Task statement: The records follow. Give them all back exactly.
----------
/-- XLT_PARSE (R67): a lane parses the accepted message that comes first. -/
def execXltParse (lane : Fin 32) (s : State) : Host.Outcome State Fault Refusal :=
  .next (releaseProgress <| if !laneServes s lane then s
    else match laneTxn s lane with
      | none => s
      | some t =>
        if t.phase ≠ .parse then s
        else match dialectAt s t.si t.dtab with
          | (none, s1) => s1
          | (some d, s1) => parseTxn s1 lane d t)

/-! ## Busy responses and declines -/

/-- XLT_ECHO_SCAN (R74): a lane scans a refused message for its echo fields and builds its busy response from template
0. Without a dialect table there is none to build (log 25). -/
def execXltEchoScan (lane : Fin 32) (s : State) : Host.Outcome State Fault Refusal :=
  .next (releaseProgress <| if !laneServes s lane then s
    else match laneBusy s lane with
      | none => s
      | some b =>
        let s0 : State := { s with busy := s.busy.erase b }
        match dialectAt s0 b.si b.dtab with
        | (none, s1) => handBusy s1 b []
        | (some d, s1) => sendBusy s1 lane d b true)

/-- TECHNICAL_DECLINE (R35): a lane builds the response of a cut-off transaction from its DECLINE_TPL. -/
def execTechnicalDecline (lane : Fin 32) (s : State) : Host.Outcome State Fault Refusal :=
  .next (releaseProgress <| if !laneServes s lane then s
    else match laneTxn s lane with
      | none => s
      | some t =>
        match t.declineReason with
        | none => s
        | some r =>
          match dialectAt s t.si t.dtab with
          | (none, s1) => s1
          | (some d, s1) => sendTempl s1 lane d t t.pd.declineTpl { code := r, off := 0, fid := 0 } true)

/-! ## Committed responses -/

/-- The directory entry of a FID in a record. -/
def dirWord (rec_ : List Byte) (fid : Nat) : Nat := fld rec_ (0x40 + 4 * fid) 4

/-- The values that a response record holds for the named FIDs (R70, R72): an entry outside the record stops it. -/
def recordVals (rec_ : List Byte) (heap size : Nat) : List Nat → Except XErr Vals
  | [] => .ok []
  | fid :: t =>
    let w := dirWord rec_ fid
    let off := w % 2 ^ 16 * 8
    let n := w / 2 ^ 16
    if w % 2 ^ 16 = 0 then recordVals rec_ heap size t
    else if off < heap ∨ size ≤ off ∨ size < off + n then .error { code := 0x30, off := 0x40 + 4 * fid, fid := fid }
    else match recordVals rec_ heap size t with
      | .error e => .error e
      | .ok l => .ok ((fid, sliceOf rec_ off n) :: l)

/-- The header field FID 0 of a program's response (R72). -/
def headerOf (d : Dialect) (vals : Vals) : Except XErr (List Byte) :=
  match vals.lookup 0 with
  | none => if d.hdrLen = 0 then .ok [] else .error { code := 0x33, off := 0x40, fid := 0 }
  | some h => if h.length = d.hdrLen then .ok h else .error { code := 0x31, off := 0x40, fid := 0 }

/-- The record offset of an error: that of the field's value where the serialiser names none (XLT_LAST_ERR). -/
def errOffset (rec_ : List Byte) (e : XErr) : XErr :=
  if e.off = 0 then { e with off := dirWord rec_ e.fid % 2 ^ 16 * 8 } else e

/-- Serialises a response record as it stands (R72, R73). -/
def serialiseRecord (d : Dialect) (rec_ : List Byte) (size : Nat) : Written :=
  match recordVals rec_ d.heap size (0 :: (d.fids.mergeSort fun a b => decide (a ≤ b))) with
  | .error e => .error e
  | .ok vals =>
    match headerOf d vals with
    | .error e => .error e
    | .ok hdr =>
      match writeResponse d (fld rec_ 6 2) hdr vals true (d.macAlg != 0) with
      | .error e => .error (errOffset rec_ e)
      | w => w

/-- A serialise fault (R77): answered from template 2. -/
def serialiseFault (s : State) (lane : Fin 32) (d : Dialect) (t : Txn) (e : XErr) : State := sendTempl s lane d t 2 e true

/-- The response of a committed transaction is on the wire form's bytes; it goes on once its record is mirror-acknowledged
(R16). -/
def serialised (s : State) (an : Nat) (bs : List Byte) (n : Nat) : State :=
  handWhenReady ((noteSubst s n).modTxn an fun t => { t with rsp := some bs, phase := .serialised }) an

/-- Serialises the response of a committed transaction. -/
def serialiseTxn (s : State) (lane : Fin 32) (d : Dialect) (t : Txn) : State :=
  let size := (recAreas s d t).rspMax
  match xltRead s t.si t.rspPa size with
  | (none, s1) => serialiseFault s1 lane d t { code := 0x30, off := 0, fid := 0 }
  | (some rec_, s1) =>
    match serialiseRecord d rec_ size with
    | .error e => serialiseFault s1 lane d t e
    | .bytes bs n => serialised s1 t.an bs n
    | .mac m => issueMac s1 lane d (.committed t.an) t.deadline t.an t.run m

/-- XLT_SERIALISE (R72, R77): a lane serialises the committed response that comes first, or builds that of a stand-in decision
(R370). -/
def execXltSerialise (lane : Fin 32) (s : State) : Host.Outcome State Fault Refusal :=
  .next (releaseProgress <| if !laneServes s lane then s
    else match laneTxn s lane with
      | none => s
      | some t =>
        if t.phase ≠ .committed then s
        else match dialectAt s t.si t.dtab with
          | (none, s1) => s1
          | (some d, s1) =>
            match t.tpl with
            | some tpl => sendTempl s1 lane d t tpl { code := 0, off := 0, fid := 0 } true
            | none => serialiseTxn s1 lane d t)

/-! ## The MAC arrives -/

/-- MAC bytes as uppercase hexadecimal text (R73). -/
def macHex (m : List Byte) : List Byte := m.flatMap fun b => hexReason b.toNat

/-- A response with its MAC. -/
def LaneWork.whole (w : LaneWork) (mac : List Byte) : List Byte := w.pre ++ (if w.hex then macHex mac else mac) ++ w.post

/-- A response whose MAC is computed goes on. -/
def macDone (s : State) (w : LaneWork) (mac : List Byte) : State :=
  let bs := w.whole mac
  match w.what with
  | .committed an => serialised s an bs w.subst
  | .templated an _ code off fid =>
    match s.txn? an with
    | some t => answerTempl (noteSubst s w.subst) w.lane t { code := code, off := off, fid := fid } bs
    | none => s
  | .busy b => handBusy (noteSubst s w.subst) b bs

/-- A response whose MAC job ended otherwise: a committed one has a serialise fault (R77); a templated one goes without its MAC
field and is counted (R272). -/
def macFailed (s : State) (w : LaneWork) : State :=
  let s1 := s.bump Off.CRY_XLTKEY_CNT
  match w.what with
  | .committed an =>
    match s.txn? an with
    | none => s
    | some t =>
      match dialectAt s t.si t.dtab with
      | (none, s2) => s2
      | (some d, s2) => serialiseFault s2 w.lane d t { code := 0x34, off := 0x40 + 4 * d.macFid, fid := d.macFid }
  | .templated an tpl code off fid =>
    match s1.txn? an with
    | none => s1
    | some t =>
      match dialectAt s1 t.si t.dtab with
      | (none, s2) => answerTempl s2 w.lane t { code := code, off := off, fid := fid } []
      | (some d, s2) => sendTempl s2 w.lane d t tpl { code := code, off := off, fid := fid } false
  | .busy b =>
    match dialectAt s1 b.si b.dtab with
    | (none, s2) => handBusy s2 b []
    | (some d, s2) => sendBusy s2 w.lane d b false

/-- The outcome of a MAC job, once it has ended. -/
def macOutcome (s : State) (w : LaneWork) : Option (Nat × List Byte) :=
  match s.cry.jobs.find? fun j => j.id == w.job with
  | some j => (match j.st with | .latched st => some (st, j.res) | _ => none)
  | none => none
----------
Expected answer:
/-- XLT_PARSE (R67): a lane parses the accepted message that comes first. -/
def execXltParse (lane : Fin 32) (s : State) : Host.Outcome State Fault Refusal :=
  .next (releaseProgress <| if !laneServes s lane then s
    else match laneTxn s lane with
      | none => s
      | some t =>
        if t.phase ≠ .parse then s
        else match dialectAt s t.si t.dtab with
          | (none, s1) => s1
          | (some d, s1) => parseTxn s1 lane d t)

/-! ## Busy responses and declines -/

/-- XLT_ECHO_SCAN (R74): a lane scans a refused message for its echo fields and builds its busy response from template
0. Without a dialect table there is none to build (log 25). -/
def execXltEchoScan (lane : Fin 32) (s : State) : Host.Outcome State Fault Refusal :=
  .next (releaseProgress <| if !laneServes s lane then s
    else match laneBusy s lane with
      | none => s
      | some b =>
        let s0 : State := { s with busy := s.busy.erase b }
        match dialectAt s0 b.si b.dtab with
        | (none, s1) => handBusy s1 b []
        | (some d, s1) => sendBusy s1 lane d b true)

/-- TECHNICAL_DECLINE (R35): a lane builds the response of a cut-off transaction from its DECLINE_TPL. -/
def execTechnicalDecline (lane : Fin 32) (s : State) : Host.Outcome State Fault Refusal :=
  .next (releaseProgress <| if !laneServes s lane then s
    else match laneTxn s lane with
      | none => s
      | some t =>
        match t.declineReason with
        | none => s
        | some r =>
          match dialectAt s t.si t.dtab with
          | (none, s1) => s1
          | (some d, s1) => sendTempl s1 lane d t t.pd.declineTpl { code := r, off := 0, fid := 0 } true)

/-! ## Committed responses -/

/-- The directory entry of a FID in a record. -/
def dirWord (rec_ : List Byte) (fid : Nat) : Nat := fld rec_ (0x40 + 4 * fid) 4

/-- The values that a response record holds for the named FIDs (R70, R72): an entry outside the record stops it. -/
def recordVals (rec_ : List Byte) (heap size : Nat) : List Nat → Except XErr Vals
  | [] => .ok []
  | fid :: t =>
    let w := dirWord rec_ fid
    let off := w % 2 ^ 16 * 8
    let n := w / 2 ^ 16
    if w % 2 ^ 16 = 0 then recordVals rec_ heap size t
    else if off < heap ∨ size ≤ off ∨ size < off + n then .error { code := 0x30, off := 0x40 + 4 * fid, fid := fid }
    else match recordVals rec_ heap size t with
      | .error e => .error e
      | .ok l => .ok ((fid, sliceOf rec_ off n) :: l)

/-- The header field FID 0 of a program's response (R72). -/
def headerOf (d : Dialect) (vals : Vals) : Except XErr (List Byte) :=
  match vals.lookup 0 with
  | none => if d.hdrLen = 0 then .ok [] else .error { code := 0x33, off := 0x40, fid := 0 }
  | some h => if h.length = d.hdrLen then .ok h else .error { code := 0x31, off := 0x40, fid := 0 }

/-- The record offset of an error: that of the field's value where the serialiser names none (XLT_LAST_ERR). -/
def errOffset (rec_ : List Byte) (e : XErr) : XErr :=
  if e.off = 0 then { e with off := dirWord rec_ e.fid % 2 ^ 16 * 8 } else e

/-- Serialises a response record as it stands (R72, R73). -/
def serialiseRecord (d : Dialect) (rec_ : List Byte) (size : Nat) : Written :=
  match recordVals rec_ d.heap size (0 :: (d.fids.mergeSort fun a b => decide (a ≤ b))) with
  | .error e => .error e
  | .ok vals =>
    match headerOf d vals with
    | .error e => .error e
    | .ok hdr =>
      match writeResponse d (fld rec_ 6 2) hdr vals true (d.macAlg != 0) with
      | .error e => .error (errOffset rec_ e)
      | w => w

/-- A serialise fault (R77): answered from template 2. -/
def serialiseFault (s : State) (lane : Fin 32) (d : Dialect) (t : Txn) (e : XErr) : State := sendTempl s lane d t 2 e true

/-- The response of a committed transaction is on the wire form's bytes; it goes on once its record is mirror-acknowledged
(R16). -/
def serialised (s : State) (an : Nat) (bs : List Byte) (n : Nat) : State :=
  handWhenReady ((noteSubst s n).modTxn an fun t => { t with rsp := some bs, phase := .serialised }) an

/-- Serialises the response of a committed transaction. -/
def serialiseTxn (s : State) (lane : Fin 32) (d : Dialect) (t : Txn) : State :=
  let size := (recAreas s d t).rspMax
  match xltRead s t.si t.rspPa size with
  | (none, s1) => serialiseFault s1 lane d t { code := 0x30, off := 0, fid := 0 }
  | (some rec_, s1) =>
    match serialiseRecord d rec_ size with
    | .error e => serialiseFault s1 lane d t e
    | .bytes bs n => serialised s1 t.an bs n
    | .mac m => issueMac s1 lane d (.committed t.an) t.deadline t.an t.run m

/-- XLT_SERIALISE (R72, R77): a lane serialises the committed response that comes first, or builds that of a stand-in decision
(R370). -/
def execXltSerialise (lane : Fin 32) (s : State) : Host.Outcome State Fault Refusal :=
  .next (releaseProgress <| if !laneServes s lane then s
    else match laneTxn s lane with
      | none => s
      | some t =>
        if t.phase ≠ .committed then s
        else match dialectAt s t.si t.dtab with
          | (none, s1) => s1
          | (some d, s1) =>
            match t.tpl with
            | some tpl => sendTempl s1 lane d t tpl { code := 0, off := 0, fid := 0 } true
            | none => serialiseTxn s1 lane d t)

/-! ## The MAC arrives -/

/-- MAC bytes as uppercase hexadecimal text (R73). -/
def macHex (m : List Byte) : List Byte := m.flatMap fun b => hexReason b.toNat

/-- A response with its MAC. -/
def LaneWork.whole (w : LaneWork) (mac : List Byte) : List Byte := w.pre ++ (if w.hex then macHex mac else mac) ++ w.post

/-- A response whose MAC is computed goes on. -/
def macDone (s : State) (w : LaneWork) (mac : List Byte) : State :=
  let bs := w.whole mac
  match w.what with
  | .committed an => serialised s an bs w.subst
  | .templated an _ code off fid =>
    match s.txn? an with
    | some t => answerTempl (noteSubst s w.subst) w.lane t { code := code, off := off, fid := fid } bs
    | none => s
  | .busy b => handBusy (noteSubst s w.subst) b bs

/-- A response whose MAC job ended otherwise: a committed one has a serialise fault (R77); a templated one goes without its MAC
field and is counted (R272). -/
def macFailed (s : State) (w : LaneWork) : State :=
  let s1 := s.bump Off.CRY_XLTKEY_CNT
  match w.what with
  | .committed an =>
    match s.txn? an with
    | none => s
    | some t =>
      match dialectAt s t.si t.dtab with
      | (none, s2) => s2
      | (some d, s2) => serialiseFault s2 w.lane d t { code := 0x34, off := 0x40 + 4 * d.macFid, fid := d.macFid }
  | .templated an tpl code off fid =>
    match s1.txn? an with
    | none => s1
    | some t =>
      match dialectAt s1 t.si t.dtab with
      | (none, s2) => answerTempl s2 w.lane t { code := code, off := off, fid := fid } []
      | (some d, s2) => sendTempl s2 w.lane d t tpl { code := code, off := off, fid := fid } false
  | .busy b =>
    match dialectAt s1 b.si b.dtab with
    | (none, s2) => handBusy s2 b []
    | (some d, s2) => sendBusy s2 w.lane d b false

/-- The outcome of a MAC job, once it has ended. -/
def macOutcome (s : State) (w : LaneWork) : Option (Nat × List Byte) :=
  match s.cry.jobs.find? fun j => j.id == w.job with
  | some j => (match j.st with | .latched st => some (st, j.res) | _ => none)
  | none => none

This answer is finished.